-------- Entries provided

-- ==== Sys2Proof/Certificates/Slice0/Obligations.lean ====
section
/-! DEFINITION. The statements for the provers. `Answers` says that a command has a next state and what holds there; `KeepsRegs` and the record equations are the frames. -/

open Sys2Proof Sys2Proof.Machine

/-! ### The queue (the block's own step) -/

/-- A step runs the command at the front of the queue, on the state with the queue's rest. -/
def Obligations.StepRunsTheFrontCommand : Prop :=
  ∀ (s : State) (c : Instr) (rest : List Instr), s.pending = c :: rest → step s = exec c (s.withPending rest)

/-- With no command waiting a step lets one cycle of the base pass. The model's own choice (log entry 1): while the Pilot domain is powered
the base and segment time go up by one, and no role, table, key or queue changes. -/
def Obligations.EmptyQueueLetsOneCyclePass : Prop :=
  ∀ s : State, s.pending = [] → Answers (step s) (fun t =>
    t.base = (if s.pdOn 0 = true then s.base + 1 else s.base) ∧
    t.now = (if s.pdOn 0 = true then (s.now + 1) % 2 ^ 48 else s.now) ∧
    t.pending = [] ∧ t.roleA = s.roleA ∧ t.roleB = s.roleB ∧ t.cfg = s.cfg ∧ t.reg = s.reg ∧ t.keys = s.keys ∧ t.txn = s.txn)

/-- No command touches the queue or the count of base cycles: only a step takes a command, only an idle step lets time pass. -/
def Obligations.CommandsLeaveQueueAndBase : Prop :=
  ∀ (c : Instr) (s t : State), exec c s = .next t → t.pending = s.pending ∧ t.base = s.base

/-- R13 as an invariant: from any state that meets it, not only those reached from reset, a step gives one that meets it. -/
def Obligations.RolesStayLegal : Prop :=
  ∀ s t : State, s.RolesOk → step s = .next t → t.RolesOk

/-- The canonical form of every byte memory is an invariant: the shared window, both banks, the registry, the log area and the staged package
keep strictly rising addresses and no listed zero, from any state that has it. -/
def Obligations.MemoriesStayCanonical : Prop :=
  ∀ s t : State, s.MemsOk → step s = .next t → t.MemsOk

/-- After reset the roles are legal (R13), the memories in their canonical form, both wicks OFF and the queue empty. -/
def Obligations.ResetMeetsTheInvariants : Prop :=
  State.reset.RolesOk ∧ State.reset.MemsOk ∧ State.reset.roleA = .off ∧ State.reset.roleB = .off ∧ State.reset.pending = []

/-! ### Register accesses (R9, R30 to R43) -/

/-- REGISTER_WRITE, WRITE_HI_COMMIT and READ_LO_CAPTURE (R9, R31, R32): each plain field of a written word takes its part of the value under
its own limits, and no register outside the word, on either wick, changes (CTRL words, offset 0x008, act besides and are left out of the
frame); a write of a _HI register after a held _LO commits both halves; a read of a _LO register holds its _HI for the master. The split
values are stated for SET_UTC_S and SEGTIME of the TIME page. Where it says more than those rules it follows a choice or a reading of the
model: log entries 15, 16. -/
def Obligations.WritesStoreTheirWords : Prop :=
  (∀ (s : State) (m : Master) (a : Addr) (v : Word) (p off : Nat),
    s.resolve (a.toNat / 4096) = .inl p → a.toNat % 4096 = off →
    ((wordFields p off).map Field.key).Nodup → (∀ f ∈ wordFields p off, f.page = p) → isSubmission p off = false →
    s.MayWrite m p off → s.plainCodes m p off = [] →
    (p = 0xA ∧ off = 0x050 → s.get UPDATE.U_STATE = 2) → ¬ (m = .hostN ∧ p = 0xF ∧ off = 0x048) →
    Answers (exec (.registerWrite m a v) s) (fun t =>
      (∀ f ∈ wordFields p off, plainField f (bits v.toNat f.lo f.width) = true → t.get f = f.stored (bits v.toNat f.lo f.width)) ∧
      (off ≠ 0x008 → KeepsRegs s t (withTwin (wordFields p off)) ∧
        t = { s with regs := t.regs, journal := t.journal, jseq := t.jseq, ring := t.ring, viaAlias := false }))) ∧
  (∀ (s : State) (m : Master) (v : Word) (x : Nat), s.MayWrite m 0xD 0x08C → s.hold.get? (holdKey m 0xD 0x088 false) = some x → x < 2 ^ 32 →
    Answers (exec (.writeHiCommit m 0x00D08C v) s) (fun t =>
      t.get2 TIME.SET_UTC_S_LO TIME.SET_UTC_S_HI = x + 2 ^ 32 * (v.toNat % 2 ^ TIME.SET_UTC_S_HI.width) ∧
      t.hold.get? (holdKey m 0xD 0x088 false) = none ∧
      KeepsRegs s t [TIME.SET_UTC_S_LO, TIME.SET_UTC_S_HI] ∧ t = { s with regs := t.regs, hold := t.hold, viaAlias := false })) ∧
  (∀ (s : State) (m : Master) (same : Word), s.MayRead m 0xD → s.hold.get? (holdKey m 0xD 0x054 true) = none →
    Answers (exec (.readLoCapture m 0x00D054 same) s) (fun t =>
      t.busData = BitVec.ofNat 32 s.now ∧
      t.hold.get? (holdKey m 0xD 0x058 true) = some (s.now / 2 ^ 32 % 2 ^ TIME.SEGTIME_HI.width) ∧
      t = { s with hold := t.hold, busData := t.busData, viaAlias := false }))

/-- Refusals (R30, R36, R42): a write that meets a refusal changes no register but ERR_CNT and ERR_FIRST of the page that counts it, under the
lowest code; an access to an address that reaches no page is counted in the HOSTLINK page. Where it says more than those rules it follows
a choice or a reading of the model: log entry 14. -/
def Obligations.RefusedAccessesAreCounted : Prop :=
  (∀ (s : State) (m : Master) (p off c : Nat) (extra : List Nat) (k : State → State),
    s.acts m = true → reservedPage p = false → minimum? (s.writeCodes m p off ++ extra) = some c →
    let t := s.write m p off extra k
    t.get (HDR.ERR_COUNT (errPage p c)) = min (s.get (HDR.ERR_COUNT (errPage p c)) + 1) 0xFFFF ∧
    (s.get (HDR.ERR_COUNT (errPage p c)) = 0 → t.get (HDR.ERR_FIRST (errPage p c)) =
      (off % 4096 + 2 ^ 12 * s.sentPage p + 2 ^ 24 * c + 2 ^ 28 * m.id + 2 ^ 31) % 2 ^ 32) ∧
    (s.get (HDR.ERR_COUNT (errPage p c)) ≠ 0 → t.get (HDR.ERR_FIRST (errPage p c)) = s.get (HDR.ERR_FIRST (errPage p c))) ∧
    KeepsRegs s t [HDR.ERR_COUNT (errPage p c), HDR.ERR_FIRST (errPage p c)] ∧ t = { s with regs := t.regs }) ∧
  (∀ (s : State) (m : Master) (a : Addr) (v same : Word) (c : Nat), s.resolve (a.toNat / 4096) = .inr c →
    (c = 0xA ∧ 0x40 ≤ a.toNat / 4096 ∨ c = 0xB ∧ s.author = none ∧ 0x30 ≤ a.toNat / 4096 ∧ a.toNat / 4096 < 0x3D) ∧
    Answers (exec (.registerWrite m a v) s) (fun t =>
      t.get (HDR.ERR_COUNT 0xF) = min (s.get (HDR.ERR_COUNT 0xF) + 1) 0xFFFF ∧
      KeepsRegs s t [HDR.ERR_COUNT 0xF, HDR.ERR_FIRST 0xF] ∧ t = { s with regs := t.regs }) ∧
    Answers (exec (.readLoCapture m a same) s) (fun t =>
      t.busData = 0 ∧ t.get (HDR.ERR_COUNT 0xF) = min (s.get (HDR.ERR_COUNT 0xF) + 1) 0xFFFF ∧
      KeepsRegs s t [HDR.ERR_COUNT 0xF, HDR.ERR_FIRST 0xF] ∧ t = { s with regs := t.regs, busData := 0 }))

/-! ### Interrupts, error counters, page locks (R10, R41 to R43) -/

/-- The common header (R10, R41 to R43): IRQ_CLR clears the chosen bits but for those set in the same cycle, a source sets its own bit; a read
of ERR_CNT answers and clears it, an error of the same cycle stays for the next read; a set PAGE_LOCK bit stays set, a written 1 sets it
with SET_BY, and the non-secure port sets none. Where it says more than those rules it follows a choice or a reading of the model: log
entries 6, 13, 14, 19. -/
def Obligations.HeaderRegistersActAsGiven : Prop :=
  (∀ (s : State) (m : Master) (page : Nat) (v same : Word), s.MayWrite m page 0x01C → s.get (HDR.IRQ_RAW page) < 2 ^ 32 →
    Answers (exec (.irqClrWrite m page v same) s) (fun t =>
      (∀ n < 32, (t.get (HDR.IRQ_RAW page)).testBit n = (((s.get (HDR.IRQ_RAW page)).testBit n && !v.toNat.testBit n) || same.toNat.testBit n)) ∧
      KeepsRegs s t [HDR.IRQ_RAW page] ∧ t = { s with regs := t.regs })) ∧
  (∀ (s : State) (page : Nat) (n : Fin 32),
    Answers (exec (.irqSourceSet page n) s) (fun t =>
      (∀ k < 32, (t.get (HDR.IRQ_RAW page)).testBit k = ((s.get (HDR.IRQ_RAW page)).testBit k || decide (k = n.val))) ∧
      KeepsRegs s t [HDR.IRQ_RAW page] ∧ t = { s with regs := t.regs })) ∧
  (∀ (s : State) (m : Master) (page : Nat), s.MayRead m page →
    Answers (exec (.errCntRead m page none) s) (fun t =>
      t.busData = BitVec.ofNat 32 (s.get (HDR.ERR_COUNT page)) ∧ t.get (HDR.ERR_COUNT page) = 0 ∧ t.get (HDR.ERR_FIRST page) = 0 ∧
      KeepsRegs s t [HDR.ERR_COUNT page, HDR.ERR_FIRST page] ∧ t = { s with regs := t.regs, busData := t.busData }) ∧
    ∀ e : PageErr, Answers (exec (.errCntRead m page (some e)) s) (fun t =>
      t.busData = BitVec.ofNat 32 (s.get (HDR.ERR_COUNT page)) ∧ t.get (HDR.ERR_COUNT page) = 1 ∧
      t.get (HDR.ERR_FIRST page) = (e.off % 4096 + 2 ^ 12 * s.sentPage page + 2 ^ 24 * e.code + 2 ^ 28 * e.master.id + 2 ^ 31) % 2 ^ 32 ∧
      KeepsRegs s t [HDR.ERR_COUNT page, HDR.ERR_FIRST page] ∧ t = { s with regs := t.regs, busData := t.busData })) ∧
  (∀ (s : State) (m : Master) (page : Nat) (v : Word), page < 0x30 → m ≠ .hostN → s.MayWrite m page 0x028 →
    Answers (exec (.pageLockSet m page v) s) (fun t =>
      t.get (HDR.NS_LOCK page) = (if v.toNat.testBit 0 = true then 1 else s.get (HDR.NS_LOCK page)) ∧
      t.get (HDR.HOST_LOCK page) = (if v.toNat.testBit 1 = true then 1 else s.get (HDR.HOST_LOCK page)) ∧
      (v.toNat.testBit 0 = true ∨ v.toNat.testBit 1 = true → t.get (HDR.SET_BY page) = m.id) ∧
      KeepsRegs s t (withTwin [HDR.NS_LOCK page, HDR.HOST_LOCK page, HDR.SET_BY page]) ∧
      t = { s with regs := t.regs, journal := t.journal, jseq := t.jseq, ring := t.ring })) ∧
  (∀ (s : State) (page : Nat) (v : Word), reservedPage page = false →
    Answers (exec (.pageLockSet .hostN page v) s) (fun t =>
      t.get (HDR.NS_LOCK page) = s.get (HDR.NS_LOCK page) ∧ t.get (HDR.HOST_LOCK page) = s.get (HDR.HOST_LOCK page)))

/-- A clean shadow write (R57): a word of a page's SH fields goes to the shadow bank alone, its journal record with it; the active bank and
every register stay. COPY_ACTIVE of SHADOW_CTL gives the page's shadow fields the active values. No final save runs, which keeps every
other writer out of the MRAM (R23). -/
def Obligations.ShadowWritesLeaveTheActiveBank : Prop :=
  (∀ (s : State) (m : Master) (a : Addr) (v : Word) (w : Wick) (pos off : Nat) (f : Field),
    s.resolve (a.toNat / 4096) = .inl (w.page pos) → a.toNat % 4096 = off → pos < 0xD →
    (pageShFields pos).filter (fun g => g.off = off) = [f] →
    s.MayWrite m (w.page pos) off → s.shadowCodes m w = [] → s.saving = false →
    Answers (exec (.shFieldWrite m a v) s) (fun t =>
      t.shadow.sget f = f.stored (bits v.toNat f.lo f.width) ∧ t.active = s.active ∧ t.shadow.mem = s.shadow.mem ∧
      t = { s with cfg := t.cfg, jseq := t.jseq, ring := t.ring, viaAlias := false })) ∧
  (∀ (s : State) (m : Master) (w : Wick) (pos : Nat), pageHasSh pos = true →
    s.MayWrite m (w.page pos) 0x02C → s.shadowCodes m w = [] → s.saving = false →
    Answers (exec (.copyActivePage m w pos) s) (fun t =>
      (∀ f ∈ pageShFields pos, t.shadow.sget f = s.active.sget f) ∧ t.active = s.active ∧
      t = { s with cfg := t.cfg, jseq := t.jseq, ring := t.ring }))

----------------

▶ Task goal
Restate the listing exactly, starting at its first line and ending at the line where "open Sys2Proof Sys2Proof.Machine" occurs; include both and no other lines.

▶ Answer for the task
-- ==== Sys2Proof/Certificates/Slice0/Obligations.lean ====
section
/-! DEFINITION. The statements for the provers. `Answers` says that a command has a next state and what holds there; `KeepsRegs` and the record equations are the frames. -/

open Sys2Proof Sys2Proof.Machine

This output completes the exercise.